Questions: Clinical Assessment and Interview Methods
5 questions to test your understanding
Score: 0 / 5
Question 1 Multiple Choice
A clinician conducts an intake interview using only closed-ended yes/no questions. What is the primary limitation of this approach?
AIt is ethically impermissible under APA guidelines
BIt fails to build rapport and may miss important clinical information the patient would have volunteered spontaneously
CIt produces diagnoses that are less reliable than unstructured interviews
DIt cannot gather information about symptom onset
Closed-ended questions efficiently verify specific criteria but suppress the richness of the patient's own narrative. Open-ended questions allow patients to organize and volunteer information in ways that reveal context, functional impairment, and concerns the clinician might not have thought to ask about. Exclusive reliance on closed questions also makes patients feel interrogated rather than heard, damaging the therapeutic alliance that effective treatment depends on. Skilled interviewers begin broadly and funnel down with closed questions only after the patient's narrative has guided which domains need closer examination.
Question 2 Multiple Choice
Why does a clinical interview systematically ask about medical history and current medications, even when a patient presents with what appears to be a purely psychological complaint?
ATo complete billing documentation required by insurance providers
BBecause medical conditions and medications can cause or mimic psychiatric symptoms, which would change the diagnosis and treatment approach entirely
CBecause the DSM-5 mandates it as a legal safeguard against misdiagnosis
DPrimarily to build rapport by demonstrating interest in the whole person
This is why the interview covers domains beyond the presenting complaint. Many medical conditions — hypothyroidism, Cushing's syndrome, brain tumors, vitamin deficiencies — produce psychiatric-looking symptoms. Medications like corticosteroids, beta-blockers, and some antibiotics can trigger depression or psychosis. If a patient's depressed mood began after starting a corticosteroid, that is a substance/medication-induced mood disorder requiring a completely different treatment approach than major depressive disorder. Closing this diagnostic possibility requires explicitly gathering medical history.
Question 3 True / False
A fully structured diagnostic interview like the SCID produces more reliable diagnoses than an unstructured interview because different clinicians following the same script will reach the same conclusion.
TTrue
FFalse
Answer: True
Inter-rater reliability is indeed higher for structured instruments.
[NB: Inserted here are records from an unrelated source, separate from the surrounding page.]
/-- ACK clears the latch, a LOAD clears it, a LOAD sets it, and a transfer sets it with a call of the sink. -/
theorem witness_InterruptLatchPersistsUntilAcknowledged :
    (∃ s t : State, exec (.wrCtrl 0x00000010#32) s = .next t ∧ s.intr = true ∧ t.intr = false) ∧
    (∃ s t : State, exec (.load ⟨0#16, 0#32, 0#16, 0#16⟩) s = .next t ∧ s.intr = true ∧ t.intr = false) ∧
    (∃ s t : State, exec (.load ⟨0#16, 0x00000200#32, 0#16, 0#16⟩) s = .next t ∧ s.intr = false ∧ t.intr = true) ∧
    ∃ s t : State, exec .fire s = .next t ∧ s.intr = false ∧ t.intr = true := by
  refine ⟨⟨{ fresh .unframed with intr := true }, ?_⟩, ⟨{ fresh .unframed with intr := true }, ?_⟩,
    ⟨fresh .unframed, ?_⟩, { linked .unframed 0x0804#16 [0x41#8] with evElapsed := 220 }, ?_⟩
  · obtain ⟨t, h, hp⟩ := nextMeets_next
      (o := exec (.wrCtrl 0x00000010#32) { fresh .unframed with intr := true }) (p := fun t => !t.intr) (by decide)
    exact ⟨t, h, rfl, by simpa using hp⟩
  · obtain ⟨t, h, hp⟩ := nextMeets_next
      (o := exec (.load ⟨0#16, 0#32, 0#16, 0#16⟩) { fresh .unframed with intr := true }) (p := fun t => !t.intr)
      (by decide)
    exact ⟨t, h, rfl, by simpa using hp⟩
  · obtain ⟨t, h, hp⟩ := nextMeets_next
      (o := exec (.load ⟨0#16, 0x00000200#32, 0#16, 0#16⟩) (fresh .unframed)) (p := State.intr) (by decide)
    exact ⟨t, h, rfl, hp⟩
  · obtain ⟨t, h, hp⟩ := nextMeets_next
      (o := exec .fire { linked .unframed 0x0804#16 [0x41#8] with evElapsed := 220 }) (p := State.intr) (by decide)
    exact ⟨t, h, rfl, hp⟩

theorem witness_OnlyTransfersCallTheSink :
    ∃ t, exec .tick (fresh .unframed) = .next t ∧ Instr.tick ≠ .fire ∧ Instr.tick ≠ .rdData ∧ Instr.tick ≠ .rdStat ∧
      ∀ v, Instr.tick ≠ .wrData v := by
  obtain ⟨t, h, _⟩ := nextMeets_next (o := exec .tick (fresh .unframed)) (p := fun _ => true) (by decide)
  exact ⟨t, h, by decide, by decide, by decide, fun _ h => by cases h⟩

/-- All four ways a period changes. -/
theorem witness_PeriodChangesOnlyByReschedule :
    nextMeets (fun t => t.evPeriod != 256)
        (exec (.wrCtrl 0x00000040#32) { linked .unframed 0x0000#16 [] with evPeriod := 256 }) = true ∧
      nextMeets (fun t => t.evPeriod != 220)
        (exec (.load ⟨0x0000#16, 0x00000000#32, 0x0001#16, 0x0010#16⟩) (linked .unframed 0x0000#16 [])) = true ∧
      nextMeets (fun t => t.evPeriod != 0) (exec .attach (fresh .unframed)) = true ∧
      nextMeets (fun t => t.evPeriod != 1) (exec .construct { State.reset with evPeriod := 1 }) = true := by decide

/-- A writer of each register, and a LOAD that sets each of the two latches. -/
theorem witness_RegistersChangeOnlyByTheirWriters :
    nextMeets (fun t => t.ctrl != 0x0000#16) (exec (.wrCtrl 0x00000805#32) (fresh .unframed)) = true ∧
      nextMeets (fun t => t.mode != 0x0000#16) (exec (.wrMode 0x00000003#32) (fresh .unframed)) = true ∧
      nextMeets (fun t => t.baud != 0x00DC#16) (exec (.wrBaud 0x0000FFFF#32) (fresh .unframed)) = true ∧
      nextMeets (fun t => t.rxParity && t.rxBadStopBit)
        (exec (.load ⟨0x0000#16, 0x00000028#32, 0x0000#16, 0x00DC#16⟩) (fresh .unframed)) = true := by decide

theorem witness_OperationsThatTransferKeepTheRest :
    nextMeets (fun t => t.txByte != 0x00#8 && t.intr && t.rxFifoOverrun)
      (exec (.wrData 0x00000041#32)
        { linked .framed 0x0800#16 [0x01#8, 0x42#8] with
          fifo := eight, evElapsed := 440, intr := true, rxFifoOverrun := true }) = true := by decide

theorem witness_StepKeepsTheInvariant :
    ∃ s t : State, s.Inv ∧ step s = .next t := by
  refine ⟨{ fresh .framed with script := [0x32#8] }, ?_⟩
  obtain ⟨t, h, _⟩ := nextMeets_next (o := step { fresh .framed with script := [0x32#8] }) (p := fun _ => true)
    (by decide)
  refine ⟨t, ?_, h⟩
  constructor
  · decide
  · intro h; cases h
  · decide
  · rfl
  · intro h; cases h
  · show 1 ≤ 1000; omega

/-- For the statements about any operation that completes: one that adds an output and one that adds a result. -/
theorem witness_any_operation_completes :
    nextMeets (fun t => t.events.length == 1) (exec .save (fresh .framed)) = true ∧
      nextMeets (fun t => t.peerResults.length == 1) (exec .peerRecv (linked .framed 0x0000#16 [])) = true := by decide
The SCID follows a fixed decision-tree script that systematically queries every DSM criterion, leaving little room for clinician judgment to vary. The tradeoff is flexibility: structured interviews cannot adapt to what the patient brings, may feel mechanical, and can miss clinically important information that doesn't fit the predetermined categories. Semi-structured approaches try to preserve the reliability advantage while allowing the clinician to respond to the person's narrative.
Question 4 True / False
A patient reports depressed mood throughout the interview but rarely mentions anhedonia. A skilled clinician should record anhedonia as absent.
TTrue
FFalse
Answer: False
Absence of mention is not evidence of absence. Patients often don't volunteer symptoms because they don't recognize them as relevant, use different language ('nothing feels fun anymore' rather than 'anhedonia'), or are embarrassed. A skilled clinician probes: asking directly 'Have you lost interest in activities you used to enjoy?' may reveal anhedonia the patient simply didn't think to mention. The goal of the interview is a complete clinical picture, not a transcription of what the patient chose to say unprompted.
Question 5 Short Answer
Explain why clinical assessment requires attending to what a patient does NOT say, not only what they do say.
Think about your answer, then reveal below.
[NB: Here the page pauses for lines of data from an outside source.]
-- ==== Sys2Proof/Certificates/Slice0/Obligations.lean ====
section
/-! DEFINITION. The statements for the provers. Each one's docstring says which rule of spec/ it formalises, or which choice of the
model it is about. -/

open Sys2Proof Sys2Proof.Machine

/-! ### Command words (spec/30_encoding.md) -/

/-- R91: the nine words of the opcode map, each with its command. -/
def Obligations.CommandWordsDecode : Prop :=
  Sys2Proof.decode [0b00000001#8] = .ok (.clear, []) ∧
  Sys2Proof.decode [0b00000010#8] = .ok (.count, []) ∧
  Sys2Proof.decode [0b00000011#8] = .ok (.buildTree, []) ∧
  Sys2Proof.decode [0b00000100#8] = .ok (.buildDict, []) ∧
  Sys2Proof.decode [0b00000101#8] = .ok (.encMeta, []) ∧
  Sys2Proof.decode [0b00000110#8] = .ok (.decMeta, []) ∧
  Sys2Proof.decode [0b00000111#8] = .ok (.pack, []) ∧
  Sys2Proof.decode [0b00001000#8] = .ok (.decode, []) ∧
  Sys2Proof.decode [0b00001001#8] = .ok (.nop, [])

/-- R90, R92: a word is a command exactly when its bits 7:4 are 0 and its operation number is 1 to 9; the others are reserved,
refused by the name of the reason. -/
def Obligations.ReservedWordsRefused : Prop :=
  ∀ w : Byte,
    (w.extractLsb' 4 4 ≠ 0#4 → decodeWord w = .error (.zeroField w)) ∧
    (w = 0x00#8 ∨ (0x0A#8 ≤ w ∧ w ≤ 0x0F#8) → decodeWord w = .error (.reservedOp w)) ∧
    ((∃ i, decodeWord w = .ok i) ↔ 0x01#8 ≤ w ∧ w ≤ 0x09#8)

/-- R90, R91, R101: every command is one word, and the word's encoding decodes to it, whatever follows. -/
def Obligations.DecodeInvertsEncode : Prop :=
  ∀ (i : Instr) (rest : List Byte), i.wellFormed = true →
    (Sys2Proof.encode i).length = 1 ∧ Sys2Proof.decode (Sys2Proof.encode i ++ rest) = .ok (i, rest)

/-- R90, R91, R94: a sequence of command words is read back as the sequence of commands it was written from, and no other
sequence of words is read as it. -/
def Obligations.CommandSequencesRoundTrip : Prop :=
  ∀ (ws : List Byte) (is : List Instr), decodeAll ws = .ok is ↔ ws = encodeAll is

/-! ### Issue, the host port, reset (spec/46_system.md, spec/20_memory.md, spec/70_reset_and_hazards.md) -/

/-- A STEP RUNS THE DECODED COMMAND: when the host's next move writes a word to CMD that decodes to a command, the step is that
command's meaning, at the state without that move (R222, R228; the pending moves are the model's, log entry 1). -/
def Obligations.StepRunsDecodedCommand : Prop :=
  ∀ (s : State) (w : Byte) (es : List HostEvent) (i : Instr),
    s.pending = .command w :: es → Sys2Proof.decode [w] = .ok (i, []) → i.wellFormed = true →
    step s = exec i { s with pending := es }

/-- R92, R248: a reserved word written in IDLE raises BadCommand with the word, and changes nothing else. -/
def Obligations.ReservedWordRaisesBadCommand : Prop :=
  ∀ (s : State) (w : Byte) (es : List HostEvent) (r : Reject),
    s.pending = .command w :: es → s.phase = .idle → decodeWord w = .error r →
    step s = .next { s with
      pending := es
      phase := .fault
      err := 8#4
      errinfo := w }

/-- R222 (c): in FAULT every word but 0x01, reserved or not, is accepted and discarded with no change to any state. -/
def Obligations.FaultPhaseDiscardsWords : Prop :=
  ∀ (s : State) (w : Byte) (es : List HostEvent),
    s.pending = .command w :: es → s.phase = .fault → w ≠ 0x01#8 →
    step s = .next { s with pending := es }

/-- R222 (b), R62 (log entry 10): the model has no move for a command or a stream action while PHASE is BUSY, a phase that is
never the one between two steps. -/
def Obligations.BusyRefuses : Prop :=
  ∀ s : State, s.phase = .busy →
    (∀ i, exec i s = .refused .cmdNotReady) ∧
    (∀ w, issue w s = .refused .cmdNotReady) ∧
    (∀ f, streamAction f s = .refused .streamsNotReady)

/-- R62: the host's three actions on the streams while PHASE is not BUSY; while it is BUSY none of them happens; and the block
itself never rewinds. -/
def Obligations.HostStreamActions : Prop :=
  (∀ (s : State) (es : List HostEvent), s.phase ≠ .busy →
    (∀ bytes, s.pending = .setInput bytes :: es →
      step s = .next { s with pending := es, inp := ⟨bytes, 0⟩ }) ∧
    (s.pending = .rewind :: es →
      step s = .next { s with pending := es, inp := ⟨s.inp.data, 0⟩ }) ∧
    (s.pending = .takeOutput :: es →
      step s = .next { s with pending := es, out := [], replies := s.replies ++ [.taken s.out] })) ∧
  (∀ (s t : State) (es : List HostEvent), s.phase = .busy →
    (∃ bytes, s.pending = .setInput bytes :: es) ∨ s.pending = .rewind :: es ∨ s.pending = .takeOutput :: es →
    step s ≠ .next t) ∧
  (∀ (i : Instr) (s t : State), exec i s = .next t → t.inp.data = s.inp.data ∧ s.inp.pos ≤ t.inp.pos)

/-- R34 (log entry 15): the host truncates OUT to its first `n` bytes while PHASE is not BUSY. The reading of "truncate" is the
model's. -/
def Obligations.HostTruncatesOutput : Prop :=
  ∀ (s : State) (n : Nat) (es : List HostEvent), s.phase ≠ .busy → s.pending = .truncateOutput n :: es →
    step s = .next { s with pending := es, out := s.out.take n }

/-- R21, R31, R33, R38, R221: a read of HR1 to HR6 returns the register's value, in every phase, and changes nothing. A state with
TV = 1 and no root, which no run reaches, has no TOTAL. -/
def Obligations.HostRegisterReads : Prop :=
  ∀ (s : State) (r : HostReg) (es : List HostEvent), s.pending = .readReg r :: es →
    (s.tv = true → s.root ≠ Config.nil) →
    ∃ v : BitVec 64, step s = .next { s with pending := es, replies := s.replies ++ [.reg r v] } ∧
      (r = .status → v = (statusReg s).setWidth 64) ∧
      (r = .header → v.toNat = s.hdrN.toNat + 256 * s.hdrW.toNat) ∧
      (r = .nleaf → v.toNat = s.nleaf.toNat) ∧
      (r = .total → v = if s.tv then (nodeAt s.node s.root).freq else 0#64) ∧
      (r = .remain → v = s.remain) ∧
      (r = .errinfo → v.toNat = s.errinfo.toNat)

/-- R37: the fields of STATUS, and its value right after reset. -/
def Obligations.StatusFields : Prop :=
  statusReg State.reset = 0#16 ∧ ∀ s : State,
    (s.phase = .idle → (statusReg s).extractLsb' 0 2 = 0#2) ∧
    (s.phase = .busy → (statusReg s).extractLsb' 0 2 = 1#2) ∧
    (s.phase = .fault → (statusReg s).extractLsb' 0 2 = 2#2) ∧
    (statusReg s).getLsbD 2 = s.fv ∧
    (statusReg s).getLsbD 3 = s.tv ∧
    (statusReg s).getLsbD 4 = s.dv ∧
    (statusReg s).extractLsb' 5 3 = 0#3 ∧
    (statusReg s).extractLsb' 8 4 = s.err ∧
    (statusReg s).extractLsb' 12 4 = 0#4

/-- R40, R280: what reset leaves, in every phase: every value of the table of R40; IN, OUT and the host's side are unchanged. The
machine right after reset has the same block state. -/
def Obligations.ResetLeavesResetValues : Prop :=
  BlockAtReset State.reset ∧
  ∀ (s : State) (es : List HostEvent), s.pending = .reset :: es →
    ∃ t, step s = .next t ∧ BlockAtReset t ∧ t.inp = s.inp ∧ t.out = s.out ∧
      t.accesses = s.accesses ∧ t.pending = es ∧ t.replies = s.replies

/-- R280 (log entry 11, the model's grain): a command abandoned by reset after `k` of its stream accesses leaves in IN and OUT what
those accesses did, and the block at its reset values. -/
def Obligations.AbandonedCommandKeepsItsAccesses : Prop :=
  ∀ (s t : State) (w : Byte) (k : Nat) (es : List HostEvent), s.pending = .commandThenReset w k :: es →
    issue w { s with pending := es } = .next t →
    ∃ u, step s = .next u ∧ BlockAtReset u ∧ u.pending = es ∧ u.replies = s.replies ∧
      StreamsMovedBy ((t.accesses.drop s.accesses.length).take k) s u

/-- With no move of the host the block waits and nothing changes (R280; log entry 1). -/
def Obligations.WaitsForHost : Prop :=
  ∀ s : State, s.pending = [] → step s = .next s

/-! ### CLEAR and NOP (spec/46_system.md) -/

/-- R220: the word 0x01 is CLEAR, and CLEAR, in IDLE and in FAULT, gives every piece of block state its reset value. -/
def Obligations.ClearResets : Prop :=
  Sys2Proof.decode [0x01#8] = .ok (.clear, []) ∧ ∀ s : State, s.phase = .idle ∨ s.phase = .fault →
    ∃ t, exec .clear s = .next t ∧ BlockAtReset t ∧ t.inp = s.inp ∧ t.out = s.out ∧
      t.accesses = s.accesses ∧ t.pending = s.pending ∧ t.replies = s.replies

/-- R224: the word 0x09 is NOP, which changes no state and raises nothing, in IDLE and in FAULT. -/
def Obligations.NopChangesNothing : Prop :=
  Sys2Proof.decode [0x09#8] = .ok (.nop, []) ∧ ∀ s : State, s.phase = .idle ∨ s.phase = .fault → exec .nop s = .next s

/-! ### COUNT (spec/40_histogram.md) -/

/-- R121, R123: one byte changes exactly one bin, and a bin that is full raises and never wraps. -/
def Obligations.BinStep : Prop :=
  ∀ (s : State) (b : Byte) (r : List Byte), s.inp.rest = b :: r →
    ((freqAt s b).toNat < 2 ^ 64 - 1 →
      ∃ t, countStep s = .again t ∧ (freqAt t b).toNat = (freqAt s b).toNat + 1 ∧
        (∀ c, c ≠ b → freqAt t c = freqAt s c) ∧ t.inp.rest = r) ∧
    ((freqAt s b).toNat = 2 ^ 64 - 1 →
      ∃ t, countStep s = .raised t ∧ t.err = 6#4 ∧ t.errinfo = 0x02#8 ∧ t.freq = s.freq ∧ t.inp.rest = r)

/-- R120, R122: COUNT reads IN from its position to its end, once; FREQ is the histogram of those bytes; nothing else changes. -/
def Obligations.CountResult : Prop :=
  ∀ s : State, s.phase = .idle → (∀ b, s.inp.rest.count b < 2 ^ 64) →
    exec .count s = .next { s with
      fv := true
      tv := false
      dv := false
      freq := histogram s.inp.rest
      inp := ⟨s.inp.data, s.inp.pos + s.inp.rest.length⟩
      accesses := s.accesses ++ s.inp.rest.map .read }

/-- R120, R123, R246: the byte that would take a full bin further raises CountOverflow with 0x02, after the bytes before it were
counted. -/
def Obligations.CountOverflowFaults : Prop :=
  ∀ (s : State) (a r : List Byte) (b : Byte), s.phase = .idle → s.inp.rest = a ++ b :: r →
    (∀ c, a.count c < 2 ^ 64) → a.count b = 2 ^ 64 - 1 →
    exec .count s = .next { s with
      phase := .fault
      err := 6#4
      errinfo := 0x02#8
      fv := false
      tv := false
      dv := false
      freq := histogram a
      inp := ⟨s.inp.data, s.inp.pos + a.length + 1⟩
      accesses := s.accesses ++ a.map .read ++ [.read b] }

/-! ### Preconditions (spec/46_system.md R223) -/

/-- R223, R248, R252 (b): a command whose flag is clear raises BadCommand with its word before anything changes; a command whose
requirement holds never raises BadCommand. -/
def Obligations.PreconditionFaults : Prop :=
  ∀ (i : Instr) (s : State), s.phase = .idle →
    (requiredFlag i s = false → exec i s = .next { s with
      phase := .fault
      err := 8#4
      errinfo := encodeWord i }) ∧
    (requiredFlag i s = true → s.err ≠ 8#4 → ∀ t, exec i s = .next t → t.err ≠ 8#4)

/-! ### BUILD_TREE (spec/41_tree_builder.md) -/

/-- R131: `Insert` puts the new index before the first element of strictly smaller frequency, else at the end, so after every
element of the same frequency; a list sorted by descending frequency stays sorted. -/
def Obligations.InsertPlacesAfterEquals : Prop :=
  ∀ (nodes : Vector Node 511) (i : NodeIx) (l : List NodeIx),
    ∃ p, p ≤ l.length ∧
      (∀ j ∈ l.take p, (nodeAt nodes i).freq ≤ (nodeAt nodes j).freq) ∧
      (∀ j, l[p]? = some j → (nodeAt nodes j).freq < (nodeAt nodes i).freq) ∧
      insertWork nodes i l = l.take p ++ i :: l.drop p ∧
      (l.Pairwise (fun j k => (nodeAt nodes k).freq ≤ (nodeAt nodes j).freq) →
        (insertWork nodes i l).Pairwise (fun j k => (nodeAt nodes k).freq ≤ (nodeAt nodes j).freq))

/-- R130, R132: a merge takes the last two of WORK; the last becomes the left child, the second to last the right, and the new
node's frequency is their sum; it stands at index NCOUNT and is put into WORK by `Insert`. A sum of 2^64 or more raises
CountOverflow with 0x03 and is not stored. With NIL for one of the two the merge raises MalformedTree with 0x03 (R133, R241); only a
WORK that names NIL gets there, which no run reaches, and what the model reads for NODE[NIL] there is log entry 7. -/
def Obligations.MergeStepMakesParent : Prop :=
  ∀ (s : State) (l : List NodeIx) (a b : NodeIx), s.work = l ++ [b, a] →
    (a ≠ Config.nil → b ≠ Config.nil → s.ncount.toNat < 511 →
      (nodeAt s.node a).freq.toNat + (nodeAt s.node b).freq.toNat < 2 ^ 64 →
      ∃ t n, mergeStep s = .again t ∧ t.ncount.toNat = s.ncount.toNat + 1 ∧
        nodeN t s.ncount.toNat = n ∧ n.kind = .internal ∧ n.sym = 0#8 ∧ n.left = a ∧ n.right = b ∧
        n.freq.toNat = (nodeAt s.node a).freq.toNat + (nodeAt s.node b).freq.toNat ∧
        (∀ k, k < 511 → k ≠ s.ncount.toNat → nodeN t k = nodeN s k) ∧
        t.work = insertWork t.node (s.ncount.setWidth 9) l ∧
        t = { s with node := t.node, ncount := t.ncount, work := t.work }) ∧
    (2 ^ 64 ≤ (nodeAt s.node a).freq.toNat + (nodeAt s.node b).freq.toNat →
      mergeStep s = .raised { s with
        work := l
        phase := .fault
        err := 6#4
        errinfo := 0x03#8 }) ∧
    (a = Config.nil ∨ b = Config.nil → (nodeAt s.node a).freq.toNat + (nodeAt s.node b).freq.toNat < 2 ^ 64 →
      mergeStep s = .raised { s with
        work := l
        phase := .fault
        err := 1#4
        errinfo := 0x03#8 })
Model answer: Patients organize their narratives around what seems important or relevant to them, which may not match what is clinically significant. They may lack clinical vocabulary, be embarrassed about certain symptoms, or not recognize that a symptom is related to their chief complaint. A clinician who records only what is spontaneously offered will miss symptoms that require targeted prompting. Skilled interviewers note gaps — a patient describing depression who never mentions sleep or concentration difficulties — and actively probe those domains to ensure nothing clinically important is left unexamined.
This is the practical skill that separates a diagnostic checklist from a clinical interview: the clinician brings diagnostic knowledge to the conversation and uses it to generate follow-up questions that the patient's own narrative would not produce.